Record set:

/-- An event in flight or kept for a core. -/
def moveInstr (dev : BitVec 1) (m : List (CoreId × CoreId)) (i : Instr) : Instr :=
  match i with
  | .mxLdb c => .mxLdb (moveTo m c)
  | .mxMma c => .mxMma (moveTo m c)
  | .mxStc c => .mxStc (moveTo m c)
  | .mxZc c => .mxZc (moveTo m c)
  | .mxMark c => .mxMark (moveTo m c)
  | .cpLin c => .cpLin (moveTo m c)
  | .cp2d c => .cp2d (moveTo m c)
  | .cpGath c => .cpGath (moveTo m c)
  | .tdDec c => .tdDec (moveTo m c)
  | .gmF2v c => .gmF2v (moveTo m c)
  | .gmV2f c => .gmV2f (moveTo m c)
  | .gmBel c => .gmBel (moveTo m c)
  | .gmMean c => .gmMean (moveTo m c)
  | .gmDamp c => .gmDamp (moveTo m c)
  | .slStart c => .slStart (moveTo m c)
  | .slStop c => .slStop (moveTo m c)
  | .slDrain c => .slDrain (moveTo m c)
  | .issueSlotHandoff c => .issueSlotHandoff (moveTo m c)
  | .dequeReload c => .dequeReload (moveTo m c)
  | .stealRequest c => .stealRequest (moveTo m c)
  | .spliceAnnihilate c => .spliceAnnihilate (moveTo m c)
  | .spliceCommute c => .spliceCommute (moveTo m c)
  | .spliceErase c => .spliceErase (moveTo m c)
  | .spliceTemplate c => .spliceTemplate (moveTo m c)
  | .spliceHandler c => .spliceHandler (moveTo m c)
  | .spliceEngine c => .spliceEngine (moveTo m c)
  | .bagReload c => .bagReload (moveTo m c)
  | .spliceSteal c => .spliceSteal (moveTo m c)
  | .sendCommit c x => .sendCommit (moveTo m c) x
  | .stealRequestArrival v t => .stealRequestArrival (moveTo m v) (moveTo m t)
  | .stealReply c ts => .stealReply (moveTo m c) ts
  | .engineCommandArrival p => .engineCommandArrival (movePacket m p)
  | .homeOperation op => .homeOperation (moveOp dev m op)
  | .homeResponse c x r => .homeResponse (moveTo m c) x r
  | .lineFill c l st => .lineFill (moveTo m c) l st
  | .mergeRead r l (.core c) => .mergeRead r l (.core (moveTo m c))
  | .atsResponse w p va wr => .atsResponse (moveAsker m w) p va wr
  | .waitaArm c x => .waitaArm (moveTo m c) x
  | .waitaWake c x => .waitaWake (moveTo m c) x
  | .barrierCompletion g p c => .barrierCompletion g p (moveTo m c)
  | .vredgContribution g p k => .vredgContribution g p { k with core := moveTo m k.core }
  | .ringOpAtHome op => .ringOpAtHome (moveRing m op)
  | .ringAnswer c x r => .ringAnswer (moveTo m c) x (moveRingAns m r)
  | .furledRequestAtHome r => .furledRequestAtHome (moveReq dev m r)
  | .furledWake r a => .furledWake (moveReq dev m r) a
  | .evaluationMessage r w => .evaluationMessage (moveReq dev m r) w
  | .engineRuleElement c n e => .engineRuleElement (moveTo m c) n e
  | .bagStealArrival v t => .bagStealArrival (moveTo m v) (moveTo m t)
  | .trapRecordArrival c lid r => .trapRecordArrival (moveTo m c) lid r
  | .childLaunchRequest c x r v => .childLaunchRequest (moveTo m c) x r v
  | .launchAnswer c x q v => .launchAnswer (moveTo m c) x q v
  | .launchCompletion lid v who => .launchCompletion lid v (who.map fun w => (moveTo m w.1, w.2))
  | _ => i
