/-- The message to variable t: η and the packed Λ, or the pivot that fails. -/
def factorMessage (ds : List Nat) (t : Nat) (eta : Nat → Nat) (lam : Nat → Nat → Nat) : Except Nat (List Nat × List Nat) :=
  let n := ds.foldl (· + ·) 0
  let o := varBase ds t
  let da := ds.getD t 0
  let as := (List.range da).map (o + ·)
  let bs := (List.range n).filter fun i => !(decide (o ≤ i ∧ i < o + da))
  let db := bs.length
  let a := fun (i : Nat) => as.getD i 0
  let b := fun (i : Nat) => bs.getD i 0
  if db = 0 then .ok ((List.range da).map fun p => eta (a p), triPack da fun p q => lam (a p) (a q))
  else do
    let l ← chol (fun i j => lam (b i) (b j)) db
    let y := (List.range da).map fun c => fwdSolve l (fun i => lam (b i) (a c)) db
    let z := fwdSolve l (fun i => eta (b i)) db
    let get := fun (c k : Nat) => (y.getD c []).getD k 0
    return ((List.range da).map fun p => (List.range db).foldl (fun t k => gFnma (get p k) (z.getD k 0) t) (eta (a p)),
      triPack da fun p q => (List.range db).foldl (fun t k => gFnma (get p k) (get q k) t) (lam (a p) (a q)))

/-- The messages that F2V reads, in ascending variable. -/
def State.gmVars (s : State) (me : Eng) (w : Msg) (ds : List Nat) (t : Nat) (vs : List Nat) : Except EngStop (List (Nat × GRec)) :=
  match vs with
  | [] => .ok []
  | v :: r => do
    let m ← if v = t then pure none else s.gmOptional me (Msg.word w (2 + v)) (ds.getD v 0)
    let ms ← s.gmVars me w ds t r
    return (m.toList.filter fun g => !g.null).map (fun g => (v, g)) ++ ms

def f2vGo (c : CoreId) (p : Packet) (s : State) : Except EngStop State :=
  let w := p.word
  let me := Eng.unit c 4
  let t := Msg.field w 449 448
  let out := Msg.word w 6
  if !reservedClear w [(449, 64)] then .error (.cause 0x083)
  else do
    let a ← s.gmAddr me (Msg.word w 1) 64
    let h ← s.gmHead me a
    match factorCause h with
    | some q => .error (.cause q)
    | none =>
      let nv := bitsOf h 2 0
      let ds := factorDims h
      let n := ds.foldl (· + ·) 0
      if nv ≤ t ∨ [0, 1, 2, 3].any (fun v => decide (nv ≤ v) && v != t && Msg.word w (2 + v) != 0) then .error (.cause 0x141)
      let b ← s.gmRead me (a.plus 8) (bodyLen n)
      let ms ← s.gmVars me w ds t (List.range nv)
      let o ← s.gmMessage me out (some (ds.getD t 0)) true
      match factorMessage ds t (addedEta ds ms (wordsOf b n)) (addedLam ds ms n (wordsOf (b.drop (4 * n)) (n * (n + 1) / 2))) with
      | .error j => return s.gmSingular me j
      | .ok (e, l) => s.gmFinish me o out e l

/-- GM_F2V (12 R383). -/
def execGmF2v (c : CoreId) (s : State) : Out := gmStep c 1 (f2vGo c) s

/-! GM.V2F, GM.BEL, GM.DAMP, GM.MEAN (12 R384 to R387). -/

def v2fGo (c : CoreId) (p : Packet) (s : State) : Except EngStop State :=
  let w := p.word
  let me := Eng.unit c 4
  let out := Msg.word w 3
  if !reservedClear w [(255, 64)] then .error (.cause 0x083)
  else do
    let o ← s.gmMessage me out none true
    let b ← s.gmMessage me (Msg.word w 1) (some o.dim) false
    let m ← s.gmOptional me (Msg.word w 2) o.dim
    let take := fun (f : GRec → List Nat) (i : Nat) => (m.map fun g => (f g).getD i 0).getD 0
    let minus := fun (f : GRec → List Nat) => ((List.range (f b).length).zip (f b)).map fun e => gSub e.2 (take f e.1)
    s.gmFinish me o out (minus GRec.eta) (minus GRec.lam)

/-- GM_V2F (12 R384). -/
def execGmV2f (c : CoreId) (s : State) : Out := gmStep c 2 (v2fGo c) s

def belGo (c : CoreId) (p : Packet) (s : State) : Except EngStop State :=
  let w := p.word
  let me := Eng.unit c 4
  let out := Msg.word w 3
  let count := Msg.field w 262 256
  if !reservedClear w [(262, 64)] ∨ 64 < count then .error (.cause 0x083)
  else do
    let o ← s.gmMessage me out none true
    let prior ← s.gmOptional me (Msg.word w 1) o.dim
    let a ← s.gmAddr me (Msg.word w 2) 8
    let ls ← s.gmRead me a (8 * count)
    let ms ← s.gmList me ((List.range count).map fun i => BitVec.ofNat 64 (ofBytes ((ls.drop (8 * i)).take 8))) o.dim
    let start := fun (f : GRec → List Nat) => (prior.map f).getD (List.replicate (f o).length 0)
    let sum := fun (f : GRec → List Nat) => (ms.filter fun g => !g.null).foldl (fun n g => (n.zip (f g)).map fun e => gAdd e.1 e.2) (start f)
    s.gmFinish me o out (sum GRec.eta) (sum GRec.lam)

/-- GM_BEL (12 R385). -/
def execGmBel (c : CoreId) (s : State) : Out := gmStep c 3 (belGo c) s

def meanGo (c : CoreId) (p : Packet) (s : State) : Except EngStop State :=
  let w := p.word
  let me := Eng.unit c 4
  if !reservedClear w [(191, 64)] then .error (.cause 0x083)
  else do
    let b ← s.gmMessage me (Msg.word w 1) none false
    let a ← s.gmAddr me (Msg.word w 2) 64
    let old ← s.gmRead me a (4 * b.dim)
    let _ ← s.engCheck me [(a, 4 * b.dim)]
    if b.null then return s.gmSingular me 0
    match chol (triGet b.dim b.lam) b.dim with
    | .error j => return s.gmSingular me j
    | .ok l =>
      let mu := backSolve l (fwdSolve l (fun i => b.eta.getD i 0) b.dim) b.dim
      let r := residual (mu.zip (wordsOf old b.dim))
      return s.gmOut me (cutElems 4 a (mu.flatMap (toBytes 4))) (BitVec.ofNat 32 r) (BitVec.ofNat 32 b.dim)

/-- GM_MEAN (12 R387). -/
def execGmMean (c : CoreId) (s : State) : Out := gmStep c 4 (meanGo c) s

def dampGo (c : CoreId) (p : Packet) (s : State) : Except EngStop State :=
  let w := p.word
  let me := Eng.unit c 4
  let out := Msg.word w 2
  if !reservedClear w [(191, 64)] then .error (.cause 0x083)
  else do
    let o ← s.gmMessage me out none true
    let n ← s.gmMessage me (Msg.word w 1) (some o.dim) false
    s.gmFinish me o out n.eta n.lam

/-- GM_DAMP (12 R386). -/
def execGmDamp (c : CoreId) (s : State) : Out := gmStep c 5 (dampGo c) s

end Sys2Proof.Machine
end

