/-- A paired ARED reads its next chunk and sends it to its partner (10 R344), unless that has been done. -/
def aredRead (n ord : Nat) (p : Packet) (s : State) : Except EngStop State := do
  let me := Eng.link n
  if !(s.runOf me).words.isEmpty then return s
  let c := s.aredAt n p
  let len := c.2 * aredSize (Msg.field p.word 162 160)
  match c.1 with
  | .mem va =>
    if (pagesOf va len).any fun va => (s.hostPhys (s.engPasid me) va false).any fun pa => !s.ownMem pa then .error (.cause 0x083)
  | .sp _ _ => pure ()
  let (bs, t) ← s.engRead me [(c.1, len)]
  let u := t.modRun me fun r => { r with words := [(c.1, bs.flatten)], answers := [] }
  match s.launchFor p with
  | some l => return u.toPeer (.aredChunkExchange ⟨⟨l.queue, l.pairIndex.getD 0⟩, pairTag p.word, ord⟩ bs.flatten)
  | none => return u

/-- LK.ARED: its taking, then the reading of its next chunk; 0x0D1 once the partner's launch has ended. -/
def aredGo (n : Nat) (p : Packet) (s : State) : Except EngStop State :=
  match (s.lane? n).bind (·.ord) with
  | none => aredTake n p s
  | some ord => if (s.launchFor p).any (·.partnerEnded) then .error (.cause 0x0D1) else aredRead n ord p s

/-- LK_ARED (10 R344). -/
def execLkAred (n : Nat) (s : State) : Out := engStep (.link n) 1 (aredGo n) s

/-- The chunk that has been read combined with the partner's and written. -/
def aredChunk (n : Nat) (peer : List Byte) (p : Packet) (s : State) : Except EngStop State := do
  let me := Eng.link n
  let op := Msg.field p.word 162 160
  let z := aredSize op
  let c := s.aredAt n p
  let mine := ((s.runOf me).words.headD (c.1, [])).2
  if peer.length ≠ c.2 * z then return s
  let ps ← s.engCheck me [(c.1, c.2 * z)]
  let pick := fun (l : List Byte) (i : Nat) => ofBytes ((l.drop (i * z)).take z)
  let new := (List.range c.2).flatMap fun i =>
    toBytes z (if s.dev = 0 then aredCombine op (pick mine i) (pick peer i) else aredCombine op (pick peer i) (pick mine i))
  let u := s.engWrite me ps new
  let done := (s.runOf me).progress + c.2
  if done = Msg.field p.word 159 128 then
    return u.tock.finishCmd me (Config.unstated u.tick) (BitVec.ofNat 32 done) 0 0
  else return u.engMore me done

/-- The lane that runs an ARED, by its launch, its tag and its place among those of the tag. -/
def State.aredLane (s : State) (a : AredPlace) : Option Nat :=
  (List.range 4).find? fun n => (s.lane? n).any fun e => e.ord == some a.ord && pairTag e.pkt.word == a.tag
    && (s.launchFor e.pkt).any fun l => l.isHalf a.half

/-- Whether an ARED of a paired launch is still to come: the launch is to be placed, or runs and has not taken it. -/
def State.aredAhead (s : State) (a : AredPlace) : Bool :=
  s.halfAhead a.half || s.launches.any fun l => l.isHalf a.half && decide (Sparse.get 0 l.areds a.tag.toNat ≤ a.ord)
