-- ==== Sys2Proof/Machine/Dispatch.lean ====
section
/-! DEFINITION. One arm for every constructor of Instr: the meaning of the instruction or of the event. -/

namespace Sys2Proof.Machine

Task statement: Copy out every line of the material above that mentions the word "been".

Task output:
/-- A paired ARED reads its next chunk and sends it to its partner (10 R344), unless that has been done. -/
/-- The chunk that has been read combined with the partner's and written. -/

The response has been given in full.